-- ==== Sys2Proof/Machine/FilterMask.lean ====
section
/-! DEFINITION. The filter mask generator (spec/43_filter.md): filterPair and FILTER_GEN. -/

namespace Sys2Proof.Machine

/-- can_id of `filterPair` (R85). -/
def filterId (cfg : Config) (id : CanId) : Word := encodeId cfg id

/-- can_mask of `filterPair` (R85): `id.value | EFF_BIT | RTR_BIT`, by the formula (C2), not a full field mask. -/
def filterMask (cfg : Config) (id : CanId) : Word := id.value ||| effBit cfg ||| rtrBit cfg

/-- What a FILTER_GEN of a valid id writes (R86). -/
def setFilter (id : CanId) (s : State) : State := { s with fId := filterId s.cfg id, fMask := filterMask s.cfg id }

/-- FILTER_GEN (R86). -/
def execFilterGen (id : CanId) (s : State) : Host.Outcome State Fault Refusal :=
  if !idValid id then raiseInvalidArgument detailIdInvalid s else complete (setFilter id) s

end Sys2Proof.Machine
end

○ ○ ○ ○

> **ASSIGNMENT**: Copy out whichever lines of the listing contain the word "State".

> **RESPONSE TO THIS TASK**:
def setFilter (id : CanId) (s : State) : State := { s with fId := filterId s.cfg id, fMask := filterMask s.cfg id }
def execFilterGen (id : CanId) (s : State) : Host.Outcome State Fault Refusal :=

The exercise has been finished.